--- INFORMATION SHOWN ---

-- ==== Sys2Proof/Machine/Power.lean ====
section
/-!
DEFINITION. Machine/Power.lean: the Sloe queue and its budget (R306, R307, R311), the VCM clamp in force (R261, R291, R300, R301), the
measured speed and what follows it (R282, R407).
-/
namespace Sys2Proof.Machine

def State.updSup (s : State) (g : Sup → Sup) : State := { s with sup := g s.sup }
def State.updMpd (s : State) (g : Mpd → Mpd) : State := { s with mpd := g s.mpd }

/-- The figure of a domain in 0.05 W units (R306); SPIN's is fixed at admission. -/
def State.figure (s : State) (d : Nat) : Nat :=
  match d with
  | 1 => 20
  | 2 => 32
  | 3 => 28
  | 4 => 20
  | 5 => 56
  | 6 => 8
  | 7 => 9
  | 8 => 9
  | 9 => 9
  | 10 => 9
  | 11 => 4
  | 12 => 12
  | 15 => 50
  | 16 => 20 * (if s.mpd.moving = 2 then s.f .MPD_SPN_PWR_TIER_W 0 else max 1 (min 25 (s.f .MPD_SPN_PWR_SPIN_W 0)))
  | _ => 0

/-- The budget in force (R307), in 0.05 W units. -/
def State.budget (s : State) : Nat :=
  20 * min (if s.b .SUP_STATUS_LOWV 0 then 25 else 42) (max 1 (s.f .SUP_PLIM_BUDGET 0))

/-- A start at the head fits the budget. -/
def State.admitted (s : State) (d : Nat) : Bool := s.dom d || decide (s.f .SUP_SLOE_STAT_SUM 0 + s.figure d ≤ s.budget)

/-- SUP_SLOE_STAT follows the queue. -/
def State.sloeShow (s : State) : State :=
  let (hd, wait) := match s.sup.sloe with
    | [] => (0, false)
    | r :: _ => (r.dom, r.on && !s.sup.step && !s.admitted r.dom)
  s.setFs 0 [(.SUP_SLOE_STAT_HEAD, hd), (.SUP_SLOE_STAT_BUSY, s.sup.step.toNat), (.SUP_SLOE_STAT_WAITING, wait.toNat),
    (.SUP_SLOE_STAT_DEPTH, s.sup.sloe.length)]

/-- A request joins the queue (R307): refused with CFG_ERR for a domain above 16 or when 16 are queued. -/
def State.sloePush (s : State) (dom : Nat) (on : Bool) : State :=
  if 16 < dom ∨ 16 ≤ s.sup.sloe.length then s.cfgErrAt .sup .SUP_SLOE_REQ_GO 0
  else (s.updSup (fun x => { x with sloe := x.sloe ++ [{ dom := dom, on := on }] })).sloeShow

/-- The request at the head leaves. -/
def State.sloePop (s : State) : State := (s.updSup (fun x => { x with sloe := x.sloe.tail, step := false, noted := false })).sloeShow

/-- A domain's ON bit, with its figure in the sum. -/
def State.setDom (s : State) (d : Nat) (on : Bool) : State := s.setF .SUP_DOM_ON_ON 0 (setBit (s.f .SUP_DOM_ON_ON 0) d on)
def State.addSum (s : State) (v : Nat) : State := s.setF .SUP_SLOE_STAT_SUM 0 (s.f .SUP_SLOE_STAT_SUM 0 + v)
def State.subSum (s : State) (v : Nat) : State := s.setF .SUP_SLOE_STAT_SUM 0 (s.f .SUP_SLOE_STAT_SUM 0 - v)

/-- SPIN leaves the sum (R311). -/
def State.spinOff (s : State) : State :=
  if s.dom 16 then (((s.setDom 16 false).subSum s.sup.spinFig).updSup (fun x => { x with spinFig := 0 })).sloeShow else s

/-- The clamp on an actuator's VCM current in Q15 (R261, R291, R300, R301). -/
def State.vcmClamp (s : State) (a : Nat) : Nat :=
  let i := min 0x7FFF (s.g .SRV_ACT_LIM_ILIM a)
  let i := if s.mpd.boostLow then i / 4 else i
  let i := min i (s.f .SUP_GOV_CAP 0)
  if s.b .SUP_STATUS_LOWV 0 then min i (s.f .SUP_PLIM_VCM_CAP_LOW 0) else i

/-- The speed of a tier in rpm (R281). -/
def tierRpm (t : Nat) : Nat := if t = 0 then 7200 else if t = 1 then 5400 else 3600

/-- IN_FORCE follows ARMED and ENERGY_OK (R407); a change sets FORCE_EV, a fall records event 0x3048. -/
def State.forceShow (s : State) : State :=
  let v := s.b .PLV_STATUS_ARMED 0 && s.b .PLV_STATUS_ENERGY_OK 0
  if s.b .PLV_STATUS_IN_FORCE 0 = v then s
  else
    let s := (s.setB .PLV_STATUS_IN_FORCE 0 v).setB .PLV_STATUS_FORCE_EV 0 true
    if v then s else s.event 0x3048 0 0 0

/-- LOADOK and ENERGY_OK follow the measured speed (R282, R407). -/
def State.speedFlags (s : State) : State :=
  let rpm := s.f .MPD_SPN_STAT_RPM 0
  let st := s.f .MPD_SPN_STAT_STATE 0
  let s := s.setB .MPD_SPN_STAT_LOADOK 0 ((st == 5 || st == 6) && decide (9 * tierRpm s.mpd.target ≤ 10 * rpm))
  if s.blkOn .plv 0 then (s.setB .PLV_STATUS_ENERGY_OK 0 (decide (10 * s.f .PLV_CFG_MIN_RPM 0 ≤ rpm))).forceShow else s

def State.setRpm (s : State) (rpm : Nat) : State := (s.setF .MPD_SPN_STAT_RPM 0 rpm).speedFlags

end Sys2Proof.Machine
end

---

REQUIRED ACTION
Give back exactly the lines from the one containing "let rpm := s.f .MPD_SPN_STAT_RPM 0" through the end of the material above, and nothing else.

RESPONSE
  let rpm := s.f .MPD_SPN_STAT_RPM 0
  let st := s.f .MPD_SPN_STAT_STATE 0
  let s := s.setB .MPD_SPN_STAT_LOADOK 0 ((st == 5 || st == 6) && decide (9 * tierRpm s.mpd.target ≤ 10 * rpm))
  if s.blkOn .plv 0 then (s.setB .PLV_STATUS_ENERGY_OK 0 (decide (10 * s.f .PLV_CFG_MIN_RPM 0 ≤ rpm))).forceShow else s

def State.setRpm (s : State) (rpm : Nat) : State := (s.setF .MPD_SPN_STAT_RPM 0 rpm).speedFlags

end Sys2Proof.Machine
end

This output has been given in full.